I valori di tali terreni, già elevati a suo tempo, vennero stabiliti nel lontano 2011 dall'Agenzia del Territorio (il vecchio Catasto), ed approvati dal Comune, con la precisa raccomandazione all'Amministrazione di monitorare annualmente l'evoluzione del mercato, al fine di procedere alla loro revisione sulla base del reale andamento delle compravendite.
Nonostante che da otto anni il mercato notoriamente sia andato a picco, con conseguente abbattimento dei prezzi di mercato, le precedenti Amministrazioni non hanno voluto ridefinire i valori delle aree, né, almeno, ridurre l'aliquota dell'imposta IMU. Tutto ciò ha prodotto e sta producendo una profonda ingiustizia sociale, obbligando i proprietari a pagare un'imposta vessatoria, poiché basata su presupposti errati. Questo tema non è mai stato posto nelle sedi opportune, per provare a porre rimedio o ad avanzare proposte per ristabilire un'equità, oggi del tutto assente.

Molti cittadini si sono visti costretti a chiedere la retrocessione in agricolo delle loro aree edificabili, solo per l'impossibilità di sostenere tali pesanti oneri; molti altri, dopo aver pagato per qualche anno, sono diventati "evasori per necessità". Una revisione di tali valori, derivante da un'aggiornata indagine di mercato e aderente alla realtà, porterebbe senza dubbio a un carico d'imposta equa accettato dai cittadini e rafforzerebbe la fiducia nelle Istituzioni, che verrebbero percepite come attente alla Comunità che amministrano.

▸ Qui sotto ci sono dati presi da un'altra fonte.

-- ==== Sys2Proof/Machine/Bits.lean ====
section
/-! DEFINITION. Bit fields, bytes and sparse maps: the helpers every operation is written with. -/

namespace Sys2Proof.Machine

/-! ## Sparse maps -/

/-- The value at a key, the default where none is listed. -/
def Sparse.get {α : Type} (d : α) : Sparse α → Nat → α
  | [], _ => d
  | (k', v) :: m, k => if k' = k then v else Sparse.get d m k

/-- The map without a key. -/
def Sparse.erase {α : Type} (m : Sparse α) (k : Nat) : Sparse α := m.filter fun e => e.1 != k

/-- Put an entry before the first greater key. -/
def Sparse.insert {α : Type} : Sparse α → Nat → α → Sparse α
  | [], k, v => [(k, v)]
  | (k', v') :: m, k, v => if k < k' then (k, v) :: (k', v') :: m else (k', v') :: Sparse.insert m k v

/-- Set the value at a key; setting the default removes the entry. -/
def Sparse.set {α : Type} [DecidableEq α] (d : α) (m : Sparse α) (k : Nat) (v : α) : Sparse α :=
  if v = d then Sparse.erase m k else Sparse.insert (Sparse.erase m k) k v

/-- Keys rise strictly and no entry holds the default. -/
def Sparse.wf {α : Type} [DecidableEq α] (d : α) : Sparse α → Bool
  | [] => true
  | (k, v) :: m => decide (v ≠ d) && m.all (fun e => decide (k < e.1)) && Sparse.wf d m

/-! ## Fields and integers -/

/-- `n` bits of a natural number from bit `lo` up. -/
def bitsOf (x lo n : Nat) : Nat := x / 2 ^ lo % 2 ^ n

/-- The low `n` bits of an operand, as a natural number. -/
def lowNat (x : W128) (n : Nat) : Nat := x.toNat % 2 ^ n

/-- The low `n` bits of an operand, two's complement. -/
def lowInt (x : W128) (n : Nat) : Int :=
  let u := lowNat x n
  if 2 * u < 2 ^ n then (u : Int) else (u : Int) - 2 ^ n

/-- An integer modulo 2^n as an operand (`lo` of chapter 5). -/
def ofInt (x : Int) (n : Nat) : W128 := BitVec.ofNat 128 (x % 2 ^ n).toNat

/-- A natural number modulo 2^n as an operand. -/
def ofNat (x n : Nat) : W128 := BitVec.ofNat 128 (x % 2 ^ n)

/-- The number of set bits among the low `n`. -/
def popcount (x n : Nat) : Nat := ((List.range n).filter fun i => x.testBit i).length

/-- The number of zero bits above the highest set bit among the low `n` (R114). -/
def leadingZeros (x n : Nat) : Nat := if x % 2 ^ n = 0 then n else n - 1 - Nat.log2 (x % 2 ^ n)

/-- The low `n` bits in reversed order (R114). -/
def reverseBits (x n : Nat) : Nat :=
  (List.range n).foldl (fun acc i => if x.testBit i then acc + 2 ^ (n - 1 - i) else acc) 0

/-! ## Words -/

/-- The low 32 bits. -/
def lo32 (x : W128) : W32 := x.extractLsb' 0 32

/-- The k-th 32-bit word of an operand. -/
def word32 (x : W128) (k : Nat) : W32 := x.extractLsb' (32 * k) 32

/-- A 32-bit word as an operand. -/
def ext32 (x : W32) : W128 := x.setWidth 128

/-- A 64-bit word as an operand. -/
def ext64 (x : W64) : W128 := x.setWidth 128

/-- The low 64 bits. -/
def lo64 (x : W128) : W64 := x.setWidth 64

/-- Replace bit `n` of a 16-bit word. -/
def setBit16 (x : BitVec 16) (n : Nat) (b : Bool) : BitVec 16 :=
  if b then x ||| (1#16 <<< n) else x &&& ~~~(1#16 <<< n)

/-! ## Lists -/

/-- Replace the element at a place by a function of it. -/
def modifyAt {α : Type} (l : List α) (i : Nat) (f : α → α) : List α := l.modify i f

/-- The distinct elements, first occurrences kept. -/
def distinct (l : List Nat) : List Nat := l.foldl (fun acc x => if acc.contains x then acc else acc ++ [x]) []

end Sys2Proof.Machine
end

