-- ==== Sys2Proof/Machine/Integer.lean ====
section
/-! DEFINITION. Integer and address instructions (R102 to R110). -/

namespace Sys2Proof.Machine

/-! ## Values -/

/-- The value of an operand under a type: two's complement under the signed types. -/
def tval (t : Ty) (x : W128) : Int := if t.signed then lowInt x t.bits else (lowNat x t.bits : Int)

/-- The least value of a type (R105). -/
def tmin (t : Ty) : Int := if t.signed then -(2 ^ (t.bits - 1) : Int) else 0

/-- The greatest value of a type (R105). -/
def tmax (t : Ty) : Int := if t.signed then 2 ^ (t.bits - 1) - 1 else 2 ^ t.bits - 1

/-- The exact result written back: modulo 2^n, or the clamp of R105 under `.sat`. -/
def narrow (t : Ty) (sat : Bool) (x : Int) : W128 :=
  ofInt (if sat then max (tmin t) (min (tmax t) x) else x) t.bits

/-- The widened immediate of R102. -/
def immOf (t : Ty) (imm : W32) : W128 :=
  match t with
  | .s64 | .b64 => (imm.signExtend 64).setWidth 128
  | _ => imm.setWidth 128

/-! ## Tags -/

/-- The tag of an operand in a block: uniform for whatever is no vector register (R13). -/
def Grp.tagOf (g : Grp) (o : Opnd) (b : Nat) : Tag :=
  match o.kind with
  | .v => g.src.tag b o.num.toNat
  | _ => if g.src.uniformOpnd o b then .uniform else .general

/-- Whether the values of a block's lanes form an affine sequence. -/
def Grp.affine (g : Grp) (val : Nat → W128) (b : Nat) : Bool :=
  let ls := g.src.blockLanes b
  let x (l : Nat) : W32 := lo32 (val l)
  match ls with
  | l0 :: l1 :: _ => ls.all fun l => x l == x l0 + BitVec.ofNat 32 (l - l0) * (x l1 - x l0)
  | _ => false

/-- The tag of a 32-bit `iadd` or `isub` (R13). A clamp that breaks the sequence leaves it general: a tag never changes a
value (R12). -/
def Grp.addTag (g : Grp) (t : Ty) (val : Nat → W128) (b : Nat) : Tag :=
  let x := g.tagOf g.shape.a b
  let y := g.tagOf g.shape.b b
  if x = .uniform ∧ y = .uniform then .uniform
  else if t.bits = 32 ∧ x ≠ .general ∧ y ≠ .general ∧ g.affine val b then .affine
  else .general

/-! ## Shared forms -/

/-- Two register operands. -/
def intOp (i : Instr) (f : VForm) (x : Int → Int → Int) (s : State) : Out :=
  lanesOp i s fun g l => narrow f.ty f.sat (x (tval f.ty (g.a l)) (tval f.ty (g.b l)))

/-- A register and an immediate. -/
def intImmOp (i : Instr) (f : IForm) (x : Int → Int → Int) (s : State) : Out :=
  lanesOp i s fun g l => narrow f.ty f.sat (x (tval f.ty (g.a l)) (tval f.ty (immOf f.ty f.imm)))

/-- Three register operands. -/
def intOp3 (i : Instr) (f : VForm) (x : Int → Int → Int → Int) (s : State) : Out :=
  lanesOp i s fun g l => narrow f.ty f.sat (x (tval f.ty (g.a l)) (tval f.ty (g.b l)) (tval f.ty (g.c l)))

/-- An addition or subtraction: as `intOp`, with the affine tags of R13. -/
def sumOp (i : Instr) (t : Ty) (sat : Bool) (b : Grp → Nat → W128) (x : Int → Int → Int) (s : State) : Out :=
  let val (g : Grp) (l : Nat) : W128 := narrow t sat (x (tval t (g.a l)) (tval t (b g l)))
  lanesOp i s val fun g => g.addTag t (val g)

/-! ## R104 -/

/-- NOP does nothing (R151). -/
def execNop (s : State) : Out := issue .nop s lawful fun _ s => s

/-- `iadd`: val(A) + val(B). -/
def execIadd (f : VForm) (s : State) : Out := sumOp (.iadd f) f.ty f.sat Grp.b (· + ·) s

/-- `iadd` with an immediate. -/
def execIaddImm (f : IForm) (s : State) : Out := sumOp (.iaddImm f) f.ty f.sat (fun _ _ => immOf f.ty f.imm) (· + ·) s

/-- `isub`: val(A) - val(B). -/
def execIsub (f : VForm) (s : State) : Out := sumOp (.isub f) f.ty f.sat Grp.b (· - ·) s

/-- `isub` with an immediate. -/
def execIsubImm (f : IForm) (s : State) : Out := sumOp (.isubImm f) f.ty f.sat (fun _ _ => immOf f.ty f.imm) (· - ·) s

/-- `imul`: val(A) × val(B). -/
def execImul (f : VForm) (s : State) : Out := intOp (.imul f) f (· * ·) s

/-- `imul` with an immediate. -/
def execImulImm (f : IForm) (s : State) : Out := intImmOp (.imulImm f) f (· * ·) s

/-- `imad`: val(A) × val(B) + val(C), exact. -/
def execImad (f : VForm) (s : State) : Out := intOp3 (.imad f) f (fun a b c => a * b + c) s

/-- `imulhi`: the upper n bits of the 2n-bit product. -/
def execImulhi (f : VForm) (s : State) : Out := intOp (.imulhi f) f (fun a b => a * b / 2 ^ f.ty.bits) s

/-- `imin`: the lesser. -/
def execImin (f : VForm) (s : State) : Out := intOp (.imin f) f min s

/-- `imin` with an immediate. -/
def execIminImm (f : IForm) (s : State) : Out := intImmOp (.iminImm f) f min s

/-- `imax`: the greater. -/
def execImax (f : VForm) (s : State) : Out := intOp (.imax f) f max s

/-- `imax` with an immediate. -/
def execImaxImm (f : IForm) (s : State) : Out := intImmOp (.imaxImm f) f max s

/-- `iabs`: |val(A)|. -/
def execIabs (f : VForm) (s : State) : Out := intOp (.iabs f) f (fun a _ => (a.natAbs : Int)) s

/-- `ineg`: -val(A). -/
def execIneg (f : VForm) (s : State) : Out := intOp (.ineg f) f (fun a _ => -a) s

/-- `iadd3`: the sum of the three. -/
def execIadd3 (f : VForm) (s : State) : Out := intOp3 (.iadd3 f) f (fun a b c => a + b + c) s

/-! ## R106 -/

/-- Quotient and remainder of R106. -/
def divide (t : Ty) (a b : Int) : Int × Int :=
  if b = 0 then (if t.signed then -1 else 2 ^ t.bits - 1, a)
  else if t.signed ∧ a = tmin t ∧ b = -1 then (a, 0)
  else (Int.tdiv a b, a - Int.tdiv a b * b)

/-- `idiv`: the quotient. -/
def execIdiv (f : VForm) (s : State) : Out := intOp (.idiv f) f (fun a b => (divide f.ty a b).1) s

/-- `irem`: the remainder. -/
def execIrem (f : VForm) (s : State) : Out := intOp (.irem f) f (fun a b => (divide f.ty a b).2) s

/-! ## R107 to R110 -/

/-- The exact sum of `iaddc` in a lane, with the carry of a lane. -/
def carrySum (t : Ty) (a b : W128) (carry : Bool) : Nat := lowNat a t.bits + lowNat b t.bits + carry.toNat

/-- `iaddc`: adds with the carry in pC, which receives the carry out; under S = 1 the carry comes from the lowest executing
lane and goes to every one (R107). -/
def execIaddc (f : VForm) (s : State) : Out :=
  issue (.iaddc f) s lawful fun g s =>
    let sum (l : Nat) : Nat := carrySum f.ty (g.a l) (g.b l) ((g.c (if f.hd.s then g.head else l)).getLsbD 0)
    (s.writeD g g.lanes (fun l => ofNat (sum l) f.ty.bits) g.tag).modLanes g.w g.lanes fun l t =>
      t.setP f.c.toNat (decide (2 ^ f.ty.bits ≤ sum (if f.hd.s then g.head else l)))

/-- `lea`: val(A) + ext(B) × 2^sh with sh = val(C) modulo n (R108). -/
def execLea (f : VForm) (s : State) : Out :=
  lanesOp (.lea f) s fun g l =>
    let b : Int := if f.ty = .s64 then lowInt (g.b l) 32 else (lowNat (g.b l) 32 : Int)
    ofInt (tval f.ty (g.a l) + b * 2 ^ (lowNat (g.c l) 32 % f.ty.bits)) f.ty.bits

/-- The conditions of R109. -/
def intCond (c : BitVec 4) (a b : Int) : Bool :=
  match c.toNat with
  | 0 => a == b
  | 1 => a != b
  | 2 => decide (a < b)
  | 3 => decide (a ≤ b)
  | 4 => decide (b < a)
  | _ => decide (b ≤ a)

/-- A truth value as an operand. -/
def bit (b : Bool) : W128 := if b then 1 else 0

/-- `icmp`: the truth of val(A) cond val(B) into a predicate. -/
def execIcmp (f : VForm) (s : State) : Out :=
  lanesOp (.icmp f) s fun g l => bit (intCond f.sub (tval f.ty (g.a l)) (tval f.ty (g.b l)))

/-- `icmp` with an immediate: the condition in IMOD[3:0] (R69). -/
def execIcmpImm (f : IForm) (s : State) : Out :=
  lanesOp (.icmpImm f) s fun g l =>
    bit (intCond (f.imod.extractLsb' 0 4) (tval f.ty (g.a l)) (tval f.ty (immOf f.ty f.imm)))

/-- `isel`: A where pC is true, else B. -/
def execIsel (f : VForm) (s : State) : Out :=
  lanesOp (.isel f) s fun g l => if (g.c l).getLsbD 0 then g.a l else g.b l

end Sys2Proof.Machine
end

In conclusione, ho esposto -spero chiaramente- alcuni temi di interesse di tutta la nostra Comunità. Credo che essi vadano affrontati tempestivamente, poiché in questi casi il tempo non è una variabile indipendente: esso influenza la qualità della vita dei cittadini. Gli spoletini devono sentirsi parte di una comunità che esprime i suoi rappresentanti, ai quali si può e si deve chiedere conto delle scelte e delle decisioni che assumeranno.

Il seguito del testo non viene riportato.